Assumptions / Nature of the Algorithm

  • There are no restrictions describing the need for each free cell.
    • It works when there are no negative ratings.
    • A positive score will be awarded if it improves the goal.
    • A zero point (for example, your example) may leave some cells free, but they turned out to be 1 (added after optimization)

Performance

This is a good example of a mismatch between open-source and commercial solvers.
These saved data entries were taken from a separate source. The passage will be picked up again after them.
-- ==== Sys2Proof/Machine/Wellhouse.lean ====
section
/-! DEFINITION. The registers of the well-house as steps, pre-emption and gang slots, tile reset
(spec/19_execution_and_scheduling.md R332, R333, R337, R339, R348 to R351; spec/05_cisterns.md R93, R95). -/

namespace Sys2Proof.Machine

/-- A write to `SUBMIT` (R337). -/
def execSubmit (cx : CtxId) (v : Word) (s : State) : Host.Outcome State Fault Refusal := .next (s.submit cx v)

/-- A write to `EVSETw` (R333). -/
def execEvset (cx : CtxId) (w : BitVec 2) (v : Word) (s : State) : Host.Outcome State Fault Refusal :=
  .next (s.evset cx w v)

/-- A write to `EVCLRw` (R333). -/
def execEvclr (cx : CtxId) (w : BitVec 2) (v : Word) (s : State) : Host.Outcome State Fault Refusal :=
  .next (s.evclr cx w v)

/-- A write to `HOLD` (R332, R350). -/
def execHold (cx : CtxId) (v : Word) (s : State) : Host.Outcome State Fault Refusal := .next (s.writeHold cx v)

/-- A write of a double of a group table entry (R339). -/
def execGroupTableWrite (e : BitVec 8) (dbl : BitVec 6) (v : Word) (s : State) : Host.Outcome State Fault Refusal :=
  .next (s.writeGroup e dbl v)

/-- A store to a grant entry (R93). -/
def execGrantTableWrite (agent : Agent) (e : BitVec 6) (v : Quad) (s : State) : Host.Outcome State Fault Refusal :=
  .next (s.writeGrant agent e v)

/-! ### Pre-emption and gang slots (R350, R351) -/

/-- May the pre-emption of a context be completed on a tile: the context is held, its last node there is over, and every
queue has drained? -/
def State.preemptible (s : State) (c : CtxId) (t : TileId) : Bool :=
  let x := s.tile t
  s.ctxHeld c && x.lastCtx == some c && x.node.isNone && s.nodeCtx (x.shadow.map (·.serial)) != some c
    && x.queuesEmpty && !(s.ctx c).quiet.contains t

/-- The firmware clears V in the grant entries that belong to a context (R95). -/
def State.clearGrants (s : State) (c : CtxId) : State :=
  { s with grants := s.grants.map fun g =>
      if g.extractLsb' 96 16 == (s.ctx c).jobtag then g &&& ~~~(BitVec.twoPow 128 127) else g }

/-- The carry registers s56 .. s63 of a stream. -/
def Stream.carryRegs (x : Stream) : Vector Word 8 := Vector.ofFn fun k : Fin 8 => x.s[56 + k.val]

/-- Complete the pre-emption of a context on a tile: the carry registers are saved for the virtual position and in the
save area, the grant entries are cleared, and no waiting node continues its predecessor's state (R346, R350, R377;
DEDUCED, log entry 54). -/
def State.preempt (s : State) (c : CtxId) (t : TileId) : State :=
  let x := s.tile t
  let regs := x.user.carryRegs
  let place : BitVec 16 := x.user.vpos.extractLsb' 32 16
  let k := s.ctx c
  let s := s.setCtx c
    { k with quiet := k.quiet ++ [t], carry := (place, regs) :: k.carry.filter (·.1 != place) }
  let s := s.store (x.tsave.toNat + 0x1C0) (regs.toList.flatMap (toBytes 8))
  ({ s with nodes := s.nodes.map fun (n : Node) => if n.ctx == c then { n with broken := t :: n.broken } else n }).clearGrants
    c

/-- Pre-emption of a context on a tile (R350), once no freeze covers it (R98). -/
def execPreemption (cx : CtxId) (t : TileId) (s : State) : Host.Outcome State Fault Refusal :=
  .next (if s.preemptible cx t && !(s.tile t).frozen then s.preempt cx t else s)

/-- Device time has entered another gang slot, which comes into force (R351). -/
def execGangSlotEdge (s : State) : Host.Outcome State Fault Refusal :=
  .next (if s.slotNow = s.gslot then s else s.gangSlot)

/-! ### Tile reset (R348, R349) -/

/-- A write of RST = 1 to a tile's `TCFG`. -/
def execTileReset (t : TileId) (s : State) : Host.Outcome State Fault Refusal := .next (s.resetTile t)

/-- A write of RST = 0. -/
def execTileResetRelease (t : TileId) (s : State) : Host.Outcome State Fault Refusal := .next (s.releaseTile t)

/-- The tile leaves tile reset: its firmware context starts at the entry that the firmware image gives it (DESIGN
CHOICE, log entry 45). -/
def Tile.exitReset (x : Tile) (entry : Word) : Tile :=
  { x with rbusy := false, fw := { x.fw with state := .running, wait := .none, pc := entry } }

/-- A released tile leaves tile reset once its clearing is complete. -/
def execTileResetExit (t : TileId) (s : State) : Host.Outcome State Fault Refusal :=
  let x := s.tile t
  .next (if x.rbusy && !x.rst && s.tilesEnabled then s.setTile t (x.exitReset s.boot.fwEntry) else s)

end Sys2Proof.Machine
end

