/-- R103, R107, R219: a push that passes its checks enters its queue under the next number of its context and answers
with a true predicate; a queue that holds 32 commands answers with a false one and takes nothing. -/
def Obligations.Pump_pushes_number_their_commands : Prop :=
  ∀ (g : Pred) (d : PReg) (a b : CapReg) (c : SReg) (s : State), s.str.holds g = true →
    let dst := s.str.getC a
    let src := s.str.getC b
    let desc := s.str.getS c
    let good (store : Bool) : Prop :=
      dst.steps .write = none ∧ src.steps .read = none ∧ s.descOk store desc = true ∧
      dst.fields.rows = src.fields.rows ∧ dst.fields.rowbytes = src.fields.rowbytes ∧
      (descPeer desc = true → peerShapeOk dst.fields = true)
    let k := descCtx desc
    let n := (s.here.pump k).issue + 1
    let cmd : PumpCmd :=
      { k := k, number := n, dst := dst.bits, src := src.bits, desc := desc, jobtag := (s.ctx s.ctxId).jobtag
        row := 0, byte := 0, line := [], oweOut := false, oweIn := false, home := none, pages := [] }
    (good false → s.here.loadQ.length < 32 → ∃ t, exec (.pumpLd g d a b c) s = .next t ∧
      t.here.loadQ = s.here.loadQ ++ [cmd] ∧ (t.here.pump k).issue = n ∧ t.here.storeQ = s.here.storeQ ∧
      t.str = { s.str.setP d true with pc := s.str.pc + 8 } ∧ t.mem = s.mem) ∧
    (good true → s.here.storeQ.length < 32 → ∃ t, exec (.pumpSt g d a b c) s = .next t ∧
      t.here.storeQ = s.here.storeQ ++ [cmd] ∧ (t.here.pump k).issue = n ∧ t.here.loadQ = s.here.loadQ ∧
      t.str = { s.str.setP d true with pc := s.str.pc + 8 } ∧ t.mem = s.mem) ∧
    (good false → 32 ≤ s.here.loadQ.length → exec (.pumpLd g d a b c) s = wrote s (s.str.setP d false)) ∧
    (good true → 32 ≤ s.here.storeQ.length → exec (.pumpSt g d a b c) s = wrote s (s.str.setP d false))

/-! ### Control flow, routines and system instructions -/

/-- R138, R175, R176, R252, R330, R331, R345: the transfers of control. Every target is made canonical; a call writes
the link; `loop` counts; a register target that is no multiple of eight traps with nothing written; a user stream that
transfers to the exit address ends, and counts as ended for its node. That a `ret` inside a routine takes the innermost
call off, and only that one, is the model's reading of R252 (log entry 46); that it resumes native issue behind the
`rcall`, and that any other transfer ends a replay, is its reading of R296 (log entry 35). -/
def Obligations.Control_transfers_move_the_pc : Prop :=
  (∀ (g : Pred) (a : SReg) (imm : BitVec 37) (s : State), s.str.holds g = true →
     let x := s.str
     let label := x.pc + 8 * imm.signExtend 64
     let n := x.getS a - 1
     let free (t : Word) : Prop := ¬(s.cur.side = .user ∧ canonical t = 0xFFFFFFFFFFFFFFF8)
     (free label →
       exec (.br g imm) s = goes s x label ∧
       exec (.call g imm) s = goes s (x.setS 1 (x.pc + 8)) label ∧
       exec (.loop g a imm) s = if n = 0 then wrote s (x.setS a n) else goes s (x.setS a n) label) ∧
     (free (x.getS a) → (canonical (x.getS a)).toNat % 8 = 0 →
       exec (.jr g a) s = goes s x (x.getS a) ∧
       exec (.callr g a) s = goes s (x.setS 1 (x.pc + 8)) (x.getS a)) ∧
     (free (x.getS 1) → (canonical (x.getS 1)).toNat % 8 = 0 →
       (x.calls = [] → exec (.ret g) s = goes s x (x.getS 1)) ∧
       (∀ f rest, x.calls = f :: rest → f.number = none →
         exec (.ret g) s = arrives s { x with
           calls := rest, pc := canonical (x.getS 1)
           rejoin := if f.ret = canonical (x.getS 1) then f.rejoin else none })) ∧
     (s.cur.side = .user → (canonical (x.getS a)).toNat % 8 ≠ 0 →
       exec (.jr g a) s = trapped s Cause.misalignedInstructionAddress (canonical (x.getS a)) ∧
       exec (.callr g a) s = trapped s Cause.misalignedInstructionAddress (canonical (x.getS a))) ∧
     (s.cur.side = .user → (canonical (x.getS 1)).toNat % 8 ≠ 0 →
       exec (.ret g) s = trapped s Cause.misalignedInstructionAddress (canonical (x.getS 1)))) ∧
  (∀ (g : Pred) (s : State) (n : Node), s.str.holds g = true → s.cur.side = .user →
     canonical (s.str.getS 1) = 0xFFFFFFFFFFFFFFF8 → s.str.calls = [] →
     s.here.node = some n.serial → s.node? n.serial = some n →
     ∃ t, exec (.ret g) s = .next t ∧ t.str.state = .ended ∧ t.mem = s.mem ∧
       ∃ n', t.node? n.serial = some n' ∧ s.cur.tile ∈ n'.ended ∧
         ((∀ u ∈ n.tiles, u = s.cur.tile ∨ u ∈ n.ended) → n'.state = .draining))


/-- R220, R252, R253, R261, R356: a routine call writes the link and enters the routine: its definition at the first
word of the body, or with REFA clear the catalogue routine that its hash names, whose own step follows; an index beyond
the routine table traps. A call time that is pending is one inside the routine from then on. That the call and the first
unit of the routine are steps of their own is the model's granularity (log entry 10), and the frame that remembers the
call is its own: the command that the definition stands for (log entry 69), and where native issue resumes at the return
(log entry 35). -/
def Obligations.Routine_calls_enter_the_routine : Prop :=
  ∀ (g : Pred) (imm : BitVec 37) (s : State), s.str.holds g = true →
    let x := s.str
    let frame (k i : Nat) (e : RoutineEntry) (native : Option Routine) : CallFrame :=
      { native := native, body := e.body, ninsn := e.ninsn, ret := x.pc + 8, link := x.getS 1, asy := e.asy
        number := none, scratch := e.scratch, object := k, entry := i, prog := 0, aux := 0, rejoin := x.rejoin
        cmd := if native.isSome then none else ((s.catalogue e.hash).bind (matrixCommand · x)).bind Except.toOption }
    let inside : State :=
      if s.cur.side = .user then
        s.setTile s.cur.tile { s.here with callTime := s.here.callTime.map fun c => if c = 1 then 3 else c }
      else s
    (∀ k i e, s.callee imm = some (k, i, e) → e.asy = false →
      (x.ctxcfg.getLsbD 2 = true ∨ s.catalogue e.hash = none) →
      exec (.rcall g imm) s =
        arrives inside { x.setS 1 (x.pc + 8) with calls := frame k i e none :: x.calls, pc := e.body, rejoin := none }) ∧
    (∀ k i e r, s.callee imm = some (k, i, e) → x.ctxcfg.getLsbD 2 = false → s.catalogue e.hash = some r →
      M.matrixReady r s = .ok ⟨⟩ s →
      exec (.rcall g imm) s =
        .next (inside.setStr { x.setS 1 (x.pc + 8) with calls := frame k i e (some r) :: x.calls, rejoin := none })) ∧
    (s.callee imm = none → s.cur.side = .user → exec (.rcall g imm) s = trapped s Cause.routineIndex 0)

/-- R177: a stream that arrives last at a rendezvous goes on at once; one that arrives earlier waits with its arrival
made; inside a routine the instruction traps, and in the firmware context it has no effect. -/
def Obligations.Rendezvous_waits_for_every_member : Prop :=
  ∀ (g : Pred) (s : State), s.str.holds g = true →
    (s.cur.side = .firmware → exec (.rdv g) s = wrote s s.str) ∧
    (s.cur.side = .user → (s.str.calls ≠ [] ∨ ∃ m, s.str.native = some m ∧ m.bracket ≠ none) →
      exec (.rdv g) s = trapped s Cause.rendezvousInsideRoutine 0) ∧
    (∀ n, s.cur.side = .user → s.str.calls = [] → (∀ m, s.str.native = some m → m.bracket = none) →
      s.here.node = some n.serial → s.node? n.serial = some n →
      s.cur.tile ∈ n.tiles → s.cur.tile ∉ n.ended → s.cur.tile ∉ n.unstarted →
      let k := s.str.arrivals + 1
      let others := n.tiles.filter fun u => decide (u ≠ s.cur.tile ∧ u ∉ n.ended)
      ((∀ u ∈ others, u ∉ n.unstarted ∧ k ≤ (s.tile u).user.arrivals) →
        ∃ t, exec (.rdv g) s = .next t ∧ t.mem = s.mem ∧
          t.str = { s.str with arrivals := k, state := .running, wait := .none, pc := s.str.pc + 8 }) ∧
      ((∃ u ∈ others, u ∈ n.unstarted ∨ (s.tile u).user.arrivals < k) →
        ∃ t, exec (.rdv g) s = .next t ∧ t.mem = s.mem ∧
          t.str = { s.str with arrivals := k, state := .waiting, wait := .rendezvous k }))
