/-- A user stream at a word of a code section of the page. -/
def fetching (w : Word) : State :=
  { holder.setCtx 0 { holder.ctx 0 with objects := [{ nativeCode with made := [] }] } with mem := memWriteBytes [] 0x10000 (toBytes 8 w) }

/-- A stream outside native code and every routine is ready where the directory names no bundle. -/
theorem ready_of {s : State}
    (h : (s.here.rbusy = false ∧ s.here.frozen = false ∧ s.here.gated = false) ∧ s.here.fault = none ∧
      (s.str.state = .running ∧ s.str.native = none) ∧ s.str.calls = [] ∧
      (s.str.rejoin = none ∧ s.nativeFor s.cur.tile s.str.pc = none)) : readyToIssue s :=
  ⟨h.1.1, h.1.2.1, h.1.2.2, h.2.1, h.2.2.1.1, h.2.2.1.2,
    fun f hf => absurd (h.2.2.2.1 ▸ hf) (by simp), .inr (.inr (.inl h.2.2.2.2))⟩

theorem of_isSome {α : Type} {o : Option α} (h : o.isSome = true) : ∃ a, o = some a := Option.isSome_iff_exists.mp h

/-- With nothing due, the stream at a word is ready and fetches it. -/
def runsHere (w : Word) : Prop :=
  ((fetching w).due = none ∧ (fetching w).agenda = []) ∧ readyToIssue (fetching w) ∧ ∃ s1, fetches (fetching w) w s1

theorem addWord_runsHere : runsHere addWord :=
  ⟨by decide +kernel, ready_of (by decide +kernel), _, by decide +kernel, by decide +kernel, _, _,
    ⟨false, rfl, by decide +kernel⟩, by decide +kernel, by decide +kernel, rfl⟩

theorem hole_runsHere : runsHere hole :=
  ⟨by decide +kernel, ready_of (by decide +kernel), _, by decide +kernel, by decide +kernel, _, _,
    ⟨false, rfl, by decide +kernel⟩, by decide +kernel, by decide +kernel, rfl⟩

/-- A due deadline; each kind of turn with none due; a stream that fetches a word that decodes and one that does not; a stream
inside a native routine. -/
theorem witness_Step_runs_the_decoded_instruction :
    let d := nodeState { pairNode with clear := 0x10100 } (fun x => { x with node := some 1, callTime := some 1 }) id
    let a (x : Turn) : State := { holder with agenda := [x] }
    let r := inRoutine .tileCopy id
    (∃ e, d.due = some e) ∧
      (holder.due = none ∧ holder.agenda = [] ∧ (a (.insn 0 .user)).due = none ∧ (a (.event .holdover)).due = none ∧
        isEvent .holdover = true ∧ (a (.time 5)).due = none) ∧
      (∀ w ∈ [addWord, hole], runsHere w) ∧
      (∃ i, decode addWord = .ok i) ∧ (∃ e, decode hole = .error e) ∧
      (r.here.rbusy = false ∧ r.here.frozen = false ∧ r.here.gated = false ∧ r.here.fault = none ∧
        r.str.state = .running ∧ r.str.native = none ∧ r.str.calls.head? = some (frameOf (some .tileCopy)) ∧
        (frameOf (some .tileCopy)).native = some .tileCopy) := by
  refine ⟨of_isSome (by decide +kernel), by decide +kernel, ?_, ⟨_, rfl⟩, ⟨_, rfl⟩, by decide +kernel⟩
  intro w hw
  rcases List.mem_cons.mp hw with rfl | hw
  · exact addWord_runsHere
  · obtain rfl := List.mem_singleton.mp hw
    exact hole_runsHere

theorem witness_Unexecuted_instructions_only_advance :
    decode skippedWord = .ok (.add ⟨1, false⟩ .w64 5 6 7) ∧
      (holder.str.getP (skippedWord.extractLsb' 50 4) ^^ skippedWord.getLsbD 49) = false ∧
      (∃ e, decode hole = .error e) ∧ runsHere hole :=
  ⟨rfl, by decide +kernel, ⟨_, rfl⟩, hole_runsHere⟩

theorem witness_Memory_stays_canonical : Memory.wf (fetching addWord).mem = true ∧ ∃ t, step (fetching addWord) = .next t := by
  obtain ⟨t, h, -⟩ := of_nextWith (r := step (fetching addWord)) (p := fun _ => true) (by decide +kernel)
  exact ⟨by decide +kernel, t, h⟩

theorem witness_Register_forms_change_one_register :
    decode addWord = .ok (.add ⟨0, false⟩ .w64 5 6 7) ∧ (opOf addWord).toNat < 0xA0 ∧
      ∃ t, exec (.add ⟨0, false⟩ .w64 5 6 7) holder = .next t ∧ t.str.state = .running := by
  obtain ⟨t, h, q⟩ := of_nextWith (r := exec (.add ⟨0, false⟩ .w64 5 6 7) holder)
    (p := fun t => t.str.state == .running) (by decide +kernel)
  exact ⟨rfl, by decide +kernel, t, h, eq_of_beq q⟩

/-- A stream of a node, with a tagged capability. -/
theorem witness_User_instructions_make_no_authority :
    let s := pairState fun x => x.setC (.c 2) (capOf 0x10000 4096 7)
    decode addWord = .ok (.add ⟨0, false⟩ .w64 5 6 7) ∧ s.cur.side = .user ∧ s.str.native = none ∧ s.here.node ≠ none ∧
      (∃ t, exec (.add ⟨0, false⟩ .w64 5 6 7) s = .next t) ∧ (s.str.getC (.c 2)).tag = true := by
  obtain ⟨t, h, -⟩ := of_nextWith
    (r := exec (.add ⟨0, false⟩ .w64 5 6 7) (pairState fun x => x.setC (.c 2) (capOf 0x10000 4096 7)))
    (p := fun _ => true) (by decide +kernel)
  exact ⟨rfl, by decide +kernel, by decide +kernel, by decide +kernel, ⟨t, h⟩, by decide +kernel⟩


/-! ### Ill-formed terms -/

/-- A term for each check of WellFormed that the check refuses: the predicate `(!p0)`, a scalar form of width 16, a vector form
of width 64, an unassigned control register, a stub index of 2^24, a native vector register 16, a home slot 32. -/
theorem test_ill_formed :
    (Instr.nop ⟨0, true⟩).wf = false ∧ (Instr.add on .w16 1 2 3).wf = false ∧ (Instr.vabs on .w64 1 2).wf = false ∧
      (Instr.rdc on 1 9).wf = false ∧ (Instr.wrc on 15 1).wf = false ∧ (Instr.nxStub on 0x1000000).wf = false ∧
      (Instr.nxSpill on 16 0).wf = false ∧ (Instr.nxSpill on 0 32).wf = false ∧ (Instr.nxFill on 31 0).wf = false ∧
      (Instr.nxVfn on .exp 0 16).wf = false := by decide +kernel
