/-- R131, R22, R152, R165, R167, R170: a streaming operation that held goes on where it held once its chunk has
completed: on ENGINE's turn it takes the chunk off `REM` and, with XFER's turns, sends what is left and retires; the
window, the pre-fill and what was sent are not repeated. `drawColourBitmap` goes on behind the chunk it awaited, at
`PTR + OFF`; `drawMonoBitmap` carries its cursor over the hold. Turns: logs 8, 9; reads: log 17. -/
def Obligations.HeldStreamsGoOnWhereTheyHeld : Prop :=
  (∀ (s : State) (px : Nat) (rest : List Turn), s.cfg.wf = true → s.seq = .busy (.awaitChunk .fill) →
    s.done = true → s.xfer = none → s.dc = .data → s.stg = List.replicate s.cfg.n (slotOf s.ops.c0) →
    s.rem - min s.rem s.cfg.nb = 2 * px →
    s.turns = .engine :: (List.replicate (streamTurns s.cfg.nb (2 * px)) .xfer ++ rest) →
    let es := pixelEvents (List.replicate px s.ops.c0)
    step s = .next { s with
      seq := .idle
      rem := 0
      wire := s.wire ++ es
      panel := es.foldl (Panel.receive s.cfg) s.panel
      transfers := s.transfers ++ chunkEvents (fun _ => .staging) s.cfg.nb (2 * px)
      turns := rest
      retired := s.retired + 1 }) ∧
  (∀ (s : State) (img : List Byte) (rest : List Turn), s.cfg.wf = true → s.seq = .busy (.awaitChunk .colour) →
    s.done = true → s.xfer = none → s.dc = .data →
    let off := s.off + min s.rem s.cfg.nb
    img.length = s.rem - min s.rem s.cfg.nb → s.ops.ptr.toNat + off + img.length ≤ 2 ^ s.cfg.addrW →
    Holds s.mem (s.ops.ptr.toNat + off) img →
    s.turns = .engine :: (List.replicate (streamTurns s.cfg.nb img.length) .xfer ++ rest) →
    let es := tagged .data img
    step s = .next { s with
      seq := .idle
      rem := 0
      off := off + img.length
      wire := s.wire ++ es
      panel := es.foldl (Panel.receive s.cfg) s.panel
      transfers := s.transfers ++
        chunkEvents (fun j => .mem (s.ops.ptr.toNat + off + j * s.cfg.nb)) s.cfg.nb img.length
      reads := s.reads ++ (List.range img.length).map (s.ops.ptr.toNat + off + ·)
      turns := rest
      retired := s.retired + 1 }) ∧
  (∀ (s : State) (k px : Nat) (img : List Byte) (rest : List Turn), s.cfg.wf = true →
    s.seq = .busy (.awaitChunk .mono) → s.done = true → s.xfer = none → s.dc = .data → s.stg.length = s.cfg.n →
    1 ≤ s.ops.w.toNat → s.rem - s.cnt = px → k + px = totalPixels s.ops.w s.ops.h →
    s.cursor = cursorAt s.ops.w s.ops.ptr.toNat k → img.length = monoBytes s.ops.w s.ops.h →
    s.ops.ptr.toNat + img.length ≤ 2 ^ s.cfg.addrW → Holds s.mem s.ops.ptr.toNat img →
    s.turns = .engine :: (List.replicate (streamTurns s.cfg.nb (2 * px)) .xfer ++ rest) →
    let es := pixelEvents ((List.range px).map fun j => monoColour s.ops.w s.ops.c0 s.ops.c1 img (k + j))
    ∃ stg cnt, step s = .next { s with
      seq := .idle
      stg := stg
      cnt := cnt
      cursor := ⟨s.ops.ptr.toNat + img.length, 0x80, 0⟩
      rem := 0
      wire := s.wire ++ es
      panel := es.foldl (Panel.receive s.cfg) s.panel
      transfers := s.transfers ++ chunkEvents (fun _ => .staging) s.cfg.nb (2 * px)
      reads := s.reads ++ (List.range px).map (fun j => s.ops.ptr.toNat + monoOffset s.ops.w (k + j))
      turns := rest
      retired := s.retired + 1 })

/-- R102, R153: the chunks of a stream: their number is the least that holds the total, each but the last is full, the
last holds the remainder, between 2 bytes and `NB`, and their lengths add up to the total. -/
def Obligations.ChunksCoverTheTotal : Prop :=
  ∀ (n pixels : Nat), 1 ≤ n → 1 ≤ pixels →
    let nb := 2 * n
    let total := 2 * pixels
    total ≤ chunkCount nb total * nb ∧ (chunkCount nb total - 1) * nb < total ∧
    (∀ j < chunkCount nb total - 1, chunkLength nb total j = nb) ∧
    (∀ j < chunkCount nb total,
      2 ≤ chunkLength nb total j ∧ chunkLength nb total j ≤ nb ∧ chunkLength nb total j % 2 = 0) ∧
    ((List.range (chunkCount nb total)).map (chunkLength nb total)).sum = total

/-! ### Formats -/

/-- R91: a Colour goes out as its high byte and then its low byte, both as data; a receiver that joins them recovers
it; swapping twice is the identity. -/
def Obligations.ColourRoundTrip : Prop :=
  ∀ c : Half, colourEvents c = [⟨.data, c.extractLsb' 8 8⟩, ⟨.data, c.extractLsb' 0 8⟩] ∧
    joinBytes (c.extractLsb' 8 8) (c.extractLsb' 0 8) = c ∧ bswap16 (bswap16 c) = c

/-- R27, R28: a slot holds its Colour in wire order, and writing one slot leaves every other byte alone. -/
def Obligations.SlotsHoldWireOrder : Prop :=
  ∀ (s : State) (i : Nat) (c : Half), i < s.stg.length →
    stagingByte (writeSlot i c s).stg (2 * i) = some (c.extractLsb' 8 8) ∧
    stagingByte (writeSlot i c s).stg (2 * i + 1) = some (c.extractLsb' 0 8) ∧
    (∀ k, k / 2 ≠ i → stagingByte (writeSlot i c s).stg k = stagingByte s.stg k)

/-! ### Reset and invariants -/

/-- R35, R220, R221: the state after reset, for any parameters and any value of `DC`; the model's reset state is one
of these. The default parameters are log 2, the value of `DC` log 3; what the elements R35 calls unwritten hold (log
4) is not stated here, that the staging slots are marked unwritten is. -/
def Obligations.ResetState : Prop :=
  (∀ (cfg : Config) (m : Mode),
    let s := State.resetWith cfg m
    s.seq = .idle ∧ s.done = true ∧ s.xfer = none ∧ StagingUnwritten s ∧ s.syncTimeout = false ∧
    s.dc = m ∧ s.cfg = cfg ∧ s.wire = [] ∧ s.transfers = [] ∧ Launch s) ∧
  (∃ m, Sys2Proof.core.reset = State.resetWith Config.default m)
The two solvers were cbc and Gurobi .

Sample cbc output (only some end parts)

 Result - Optimal solution found Objective value: 1112.00000000 Enumerated nodes: 0 Total iterations: 307854 Time (CPU seconds): 2621.19 Time (Wallclock seconds): 2627.82 Option for printingOptions changed from normal to all Total time (CPU seconds): 2621.57 (Wallclock seconds): 2628.24

Requires: ~ 45 minutes

Gurobi Example Example

 Explored 0 nodes (7004 simplex iterations) in 5.30 seconds Thread count was 4 (of 4 available processors) Optimal solution found (tolerance 1.00e-04) Best objective 1.112000000000e+03, best bound 1.112000000000e+03, gap 0.0%

6 seconds required

General remarks about crucial performance

  • Gurobi should have much more functionality, recognizing the nature of the problem and using the appropriate hyperparameters inside
  • I also think that there are some SAT-based approaches used internally (since one of the main developers wrote his dissertation mainly about combining these very different algorithmic methods).
  • We use much better heuristics that can quickly provide non-optimal solutions (which will help in the next steps)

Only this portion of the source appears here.